Embracing Immutable Architecture
What is Immutable Architecture, anyways?
To understand immutable architecture, we need to first understand state. State, an evil source of complexity in any software, is the characteristic of a value. According to Miriam Webster, state is defined as “the particular condition that someone or something is in at a specific time.” As we continue to make web applications with more and more dynamic data, we are introducing more and more state into our applications.
Combined with asynchronicity, a core characteristic of modern web applications, it’s no wonder why our applications have become very hard to understand.
Whether you realize it or not, you have most definitely dealt with state bugs many times over if you are a software engineer in any capacity. In fact, there is a famous white-paper about the Software Crisis that references state as the number one contributor to software complexity.
The main issue with state complexity is that it causes our code to become harder to reason about. When you are unable to reason about what your code is doing, you lose the ability to properly communicate with the computer and that leads to bugs and the inability to maintain the software. As software scales to more and more people, the probability of introducing state bugs increases exponentially.

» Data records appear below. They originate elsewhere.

-- ==== Sys2Proof/Tests/Slice0.lean ====
section
/-! SUPPORT. Small tests of one step each. The expected values are the spec's own: its tables, worked figures and
worked sequences, named in each docstring. Then, for each statement with hypotheses, a witness that meets them. -/

namespace Sys2Proof.Tests

open Sys2Proof Sys2Proof.Machine

/-- The state a command leaves. -/
def after (s : State) (c : Instr) : State :=
  match exec c s with
  | .next t => t
  | _ => s

/-- What holds of the value of an option holds of every value it is said to have. -/
theorem forall_of_all {α : Type} {P : α → Prop} [DecidablePred P] {o : Option α}
    (h : o.all (fun a => decide (P a)) = true) : ∀ r, o = some r → P r := by
  intro r hr; subst hr; simpa using h

/-! ## The suite of the worked sequences of chapters 1 to 11 -/

def part (tag : Nat) (role : Role) : Component := { tag := tag, role := role, expect := none, discs := 0 }

/-- Service 204: FREE, family 9, rating 2 (section 3.8). -/
def free204 : ServiceRec :=
  { number := 204, kind := .free, family := some 9, rating := 2, title := none
    components := [part 1410 .picture, part 1411 .sound] }

/-- Service 311: PAY, rating 3, no family (section 2.8). -/
def pay311 (title : Option Nat) : ServiceRec :=
  { number := 311, kind := .pay, family := none, rating := 3, title := title
    components := [part 512 .picture, part 514 .sound] }

/-- The directory the two services give. -/
def banks : Vector (List DirEntry) 4 :=
  #v[[⟨514, 311, .sound⟩, ⟨1411, 204, .sound⟩], [], [⟨512, 311, .picture⟩], [⟨1410, 204, .picture⟩]]

/-- Title 7140 (section 5.8). -/
def film : CatalogEntry :=
  { title := 7140, rating := 5, basePrice := 1495, window := 7200, preview := 120, grace := 300, billAlias := 9001 }

/-- The live set of Table 6-4. -/
def table64 : TariffSet :=
  { preOffset := 0, scale := 230, postOffset := 100, lowCompare := 500, lowSet := 500, highCompare := 2500, highSet := 2500 }

def lane (state : LaneState) (service title : Option Nat) : Lane :=
  { Lane.cold with state := state, service := service, title := title }

/-- The room of section 5.8 before its first step: lanes 0 and 1 CLEAR on service 311 with nothing on air. -/
def suite : State :=
  { State.reset with
    services := [free204, pay311 none], directory := banks
    lanes := #v[lane .clear (some 311) none, lane .clear (some 311) none, lane .clear (some 204) none,
                lane .idle none none]
    catalog := [film], live := .replicate 4 table64, staged := .replicate 4 table64
    room := { Room.cold with state := .occupied, stay := 41, cls := 1, ceiling := 5000 }
    nextSerial := 57
    lock := { LockUnit.cold with
      policy.laneCeilings := #v[7, 4, 7, 7], roomCeiling := 6, pin := some ⟨2, 4, 6, 8⟩
      leases := #v[none, some 200, none, none] }
    alerts := .replicate 6 .clear, reports := [], restartOwed := false }
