-- ==== Sys2Proof/Proofs/CellPath.lean ====
section
/-! PROOF. The way of a media cell (R13 to R15, R20, R31, R42 to R50, R62 to R67, R70): the cell's bytes, the parity step,
the keystream, a hit, and the cell offered lane by lane or missed for want of a key, with O12 and O15 to O19. -/

namespace Sys2Proof.Machine

/-! ## The bytes of a cell (R184) -/

section
variable {c : Cell}

theorem CellKind.toField_le (k : CellKind) : k.toField ≤ 2 := CellKind.exists_toField_eq_iff.1 ⟨k, rfl⟩

theorem Mark.toField_le (m : Mark) : m.toField ≤ 2 := Mark.exists_toField_eq_iff.1 ⟨m, rfl⟩

theorem Cell.toBytes_kindByte (hseq : c.seq < 16) :
    (c.toBytes.getD 2 0).toNat = 64 * c.kind.toField + 16 * c.mark.toField + c.seq := by
  have hkind := c.kind.toField_le
  have hmark := c.mark.toField_le
  change (BitVec.ofNat 8 (c.kind.toField * 64 + c.mark.toField * 16 + c.seq)).toNat = _
  rw [BitVec.toNat_ofNat]
  omega

theorem Cell.toBytes_tagByte (htag : c.tag < 4096) : (c.toBytes.getD 3 0).toNat = c.tag / 16 := by
  change (BitVec.ofNat 8 (c.tag / 16)).toNat = _
  rw [BitVec.toNat_ofNat]
  omega

theorem Cell.toBytes_carryByte (hcarry : c.carry < 16) :
    (c.toBytes.getD 4 0).toNat = 16 * (c.tag % 16) + c.carry := by
  change (BitVec.ofNat 8 (c.tag % 16 * 16 + c.carry)).toNat = _
  rw [BitVec.toNat_ofNat]
  omega

theorem Cell.ofBytes_toBytes (hseq : c.seq < 16) (htag : c.tag < 4096) (hcarry : c.carry < 16)
    (hclear : c.kind = .management → c.mark = .clear) : Cell.ofBytes c.toBytes = some c := by
  have hkind := c.kind.toField_le
  have hmark := c.mark.toField_le
  rw [Cell.ofBytes_eq_some_iff, Cell.toBytes_kindByte hseq, Cell.toBytes_tagByte htag, Cell.toBytes_carryByte hcarry]
  exact ⟨rfl, by omega, by omega, hclear, by omega, by omega, by omega, rfl⟩

end

/-- Settles O12: the header's fields do not overlap in their bytes, so each reads back. -/
theorem cellBytesRoundTrip : Obligations.cell_bytes_round_trip := by
  unfold Obligations.cell_bytes_round_trip
  refine ⟨fun c hseq htag hcarry hlen hclear => ⟨?length, rfl, Cell.ofBytes_toBytes hseq htag hcarry hclear, ?kindByte,
    Cell.toBytes_tagByte htag, Cell.toBytes_carryByte hcarry, rfl, rfl⟩, fun bs c h => ?read⟩
  case length => simp [Cell.toBytes, hlen]
  case kindByte =>
    rw [Cell.toBytes_kindByte hseq]
    cases c.kind <;> rcases c.mark with _ | _ | _ <;> rfl
  case read =>
    obtain ⟨-, hkind, hmark, -, hseq, htag, hcarry, hpayload⟩ := Cell.ofBytes_eq_some_iff.1 h
    refine ⟨?_, ?_, hseq, by omega, hcarry, hpayload⟩
    · rw [← hkind]
      cases c.kind <;> rfl
    · rw [← hmark]
      rcases c.mark with _ | _ | _ <;> rfl

/-! ## The parity step (R43, R44) -/

theorem KeyFamily.parityStep_first {f : KeyFamily} (h : f.parity = none) (p : Parity) :
    f.parityStep p = { f with parity := some p } := by
  simp only [KeyFamily.parityStep, h]

theorem KeyFamily.parityStep_same {f : KeyFamily} {p : Parity} (h : f.parity = some p) : f.parityStep p = f := by
  simp only [KeyFamily.parityStep, h, if_true]

theorem KeyFamily.parityStep_turn {f : KeyFamily} {p q : Parity} (h : f.parity = some q) (hne : q ≠ p) :
    f.parityStep p = { f.setSlot q (f.slot q).promote with parity := some p } := by
  simp only [KeyFamily.parityStep, h, if_neg hne]

/-- The parity field is no part of a slot. -/
theorem KeyFamily.slot_withParity (f : KeyFamily) (p : Option Parity) (q : Parity) :
    { f with parity := p }.slot q = f.slot q := by
  cases q <;> rfl

theorem KeySlot.promote_of_some {k : KeySlot} {key : Key} (h : k.staged = some key) :
    k.promote = { live := some key, staged := none } := by
  simp only [KeySlot.promote, h]

theorem KeySlot.promote_of_none {k : KeySlot} (h : k.staged = none) : k.promote = k := by
  simp only [KeySlot.promote, h]

@[simp] theorem KeyFamily.parityStep_keyMisses (f : KeyFamily) (p : Parity) :
    (f.parityStep p).keyMisses = f.keyMisses := by
  unfold KeyFamily.parityStep
  split
  next => rfl
  next =>
    split
    next => rfl
    next => exact f.setSlot_keyMisses _ _

/-- Settles O18: a turn writes the slot just left and the parity, nothing else. -/
theorem parityStepPromotesAtATurn : Obligations.parity_step_promotes_at_a_turn := by
  unfold Obligations.parity_step_promotes_at_a_turn
  refine fun f p => ⟨fun h => KeyFamily.parityStep_first h p, KeyFamily.parityStep_same, fun q hq hne => ?_⟩
  rw [KeyFamily.parityStep_turn hq hne]
  have hleft : (f.setSlot q (f.slot q).promote).slot q = (f.slot q).promote := by
    rw [KeyFamily.slot_setSlot, if_pos rfl]
  refine ⟨rfl, f.setSlot_keyMisses _ _, ?_, fun k hk => ?_, fun hk => ?_⟩
  · rw [KeyFamily.slot_withParity, KeyFamily.slot_setSlot, if_neg hne.symm]
  · rw [KeyFamily.slot_withParity, hleft, KeySlot.promote_of_some hk]
  · rw [KeyFamily.slot_withParity, hleft, KeySlot.promote_of_none hk]

/-! ## The keystream (R46, R47) -/

theorem decipher_length (k : Key) (seq : Nat) (bs : List Byte) (j : Nat) :
    (decipher k seq j bs).length = bs.length := by
  induction bs generalizing j with
  | nil => rfl
  | cons b bs ih => simp only [decipher, List.length_cons, ih]

theorem decipher_getElem? (k : Key) (seq : Nat) (bs : List Byte) (j i : Nat) :
    (decipher k seq j bs)[i]? = bs[i]?.map (· ^^^ keystreamByte k seq (j + i)) := by
  induction bs generalizing i j with
  | nil => simp [decipher]
  | cons b bs ih =>
    cases i with
    | zero => simp [decipher]
    | succ i =>
      simp only [decipher, List.getElem?_cons_succ, ih]
      rw [Nat.add_right_comm, Nat.add_assoc]

/-- The reduction modulo 256 is the byte's own. -/
theorem byte_ofNat_mod (x : Nat) : (BitVec.ofNat 8 (x % 256) : Byte) = BitVec.ofNat 8 x := by
  apply BitVec.eq_of_toNat_eq
  simp only [BitVec.toNat_ofNat]
  omega

/-- Settles O19: the keystream index advances with the byte. -/
theorem decipheringFollowsTheKeystream : Obligations.deciphering_follows_the_keystream := by
  unfold Obligations.deciphering_follows_the_keystream
  refine fun k seq payload => ⟨decipher_length k seq payload 0, fun j h => ?_⟩
  rw [decipher_getElem?, List.getElem?_eq_getElem h, Option.map_some, Nat.zero_add, byte_ofNat_mod]
  rfl

/-! ## A media cell at the service map (R13, R14, R20, R21, R31) -/

theorem Component.arrive_eq (k : Component) (seq : Nat) :
    k.arrive seq =
      { k with
        expect := some ((seq + 1) % 16)
        discs := if k.expect = none ∨ k.expect = some seq then k.discs else min 65535 (k.discs + 1) } := by
  unfold Component.arrive
  cases hk : k.expect with
  | none => simp
  | some x => simp [satAdd]

theorem State.cellDone_noteArrival (s : State) (e : DirEntry) (c : Cell) :
    s.cellDone.noteArrival e.service c.tag c.seq = s.hit e c := by
  simp only [State.noteArrival, Component.arrive_eq]
  rfl

section
variable {s : State} {c : Cell}

theorem State.mediaCell_miss (h : s.lookup? c.tag = none) :
    s.mediaCell c = { s with framer.tagMiss := satAdd s.framer.tagMiss 1 } := by
  simp only [State.mediaCell, h]

theorem State.mediaCell_clear {e : DirEntry} (h : s.lookup? c.tag = some e) (hmark : c.mark = .clear) :
    s.mediaCell c = (s.noteArrival e.service c.tag c.seq).offerCell e.service e.role c := by
  simp only [State.mediaCell, h, hmark]

theorem State.mediaCell_scrambled {e : DirEntry} {p : Parity} (h : s.lookup? c.tag = some e)
    (hmark : c.mark = .scrambled p) :
    s.mediaCell c = (s.noteArrival e.service c.tag c.seq).scrambledCell e c p := by
  simp only [State.mediaCell, h, hmark]

theorem State.lookup?_eq_none {tag : Nat} (h : ∀ e ∈ s.directory[foldBank tag], e.tag ≠ tag) : s.lookup? tag = none := by
  rw [State.lookup?, List.find?_eq_none]
  simpa using h

end

theorem exec_feedByte_media {s : State} (hs : s.held = false) (hhunt : s.framer.state ≠ .hunt)
    (hlen : s.framer.bytes.length = 95) (htaken : s.framer.handOn = true) {b : Byte} {c : Cell}
    (hc : Cell.ofBytes (s.framer.bytes ++ [b]) = some c) (hkind : c.kind = .media) :
    exec (.feedByte b) s = .next (s.cellDone.mediaCell c) := by
  rw [exec_feedByte_taken hs hhunt hlen htaken, State.wholeCell_media hc hkind]

/-! ## A cell offered to one lane (R62 to R64, R67) -/

/-- The overrun a lane reports, with the service whose cell it could not hold (R64). -/
def overrunEvent (service : Nat) (n : Fin 4) : AuditEvent :=
  { kind := .overruns, lane := some n, service := some service, rating := none }

/-- The rental records, each told of a picture seen when `tells` says so. -/
def seenBy (rentals : List RentalRec) (tells : Nat → Bool) : List RentalRec :=
  rentals.map fun r => { r with seen := r.seen || tells r.title }

theorem seenBy_false {rentals : List RentalRec} {tells : Nat → Bool} (h : ∀ x, tells x = false) :
    seenBy rentals tells = rentals := by
  simp [seenBy, h]

theorem seenBy_seenBy (rentals : List RentalRec) (f g : Nat → Bool) :
    seenBy (seenBy rentals f) g = seenBy rentals fun x => f x || g x := by
  simp [seenBy, Bool.or_assoc]

theorem State.pictureSeen_eq (s : State) (x : Nat) :
    s.pictureSeen x = { s with rentals := seenBy s.rentals fun y => some x == some y } := by
  have hrec : ∀ r : RentalRec, (if r.title = x then { r with seen := true } else r) =
      { r with seen := r.seen || (some x == some r.title) } := by
    intro r
    by_cases h : r.title = x
    · simp [h]
    · simp [h, beq_eq_false_iff_ne.2 (Ne.symm h)]
  simp only [State.pictureSeen, seenBy, hrec]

So how do we control state complexity? It’s actually really simple, we use Immutability to our advantage.
Immutability is defined as “unchanging over time or unable to be changed.” In software, a value that is immutable, by its very definition, does not have state! With one simple change, our entire problem is solved! Where the complexity sinks back in is when you try to do anything meaningful without stateful data and the ability to mutate data.
It is a common misconception that immutability hinders the engineer’s ability to write meaningful software. Without going into the details of the mathematical background of Functional Programming, I am going to attempt to explain immutable architecture in simple terms that hopefully all of us can understand.
In the case of Redux, we use pure functions to mutate state. Pure functions are defined as those that given the same input, always return the same output. In other words, they are predictable as they do not rely on any outside mechanism or global state.
By employing state management in our apps, we are boldly turning off mutable state within the majority of our app and we are using state management to manage the situations where our state needs to be changed in order to provide a meaningful experience to our application’s end users.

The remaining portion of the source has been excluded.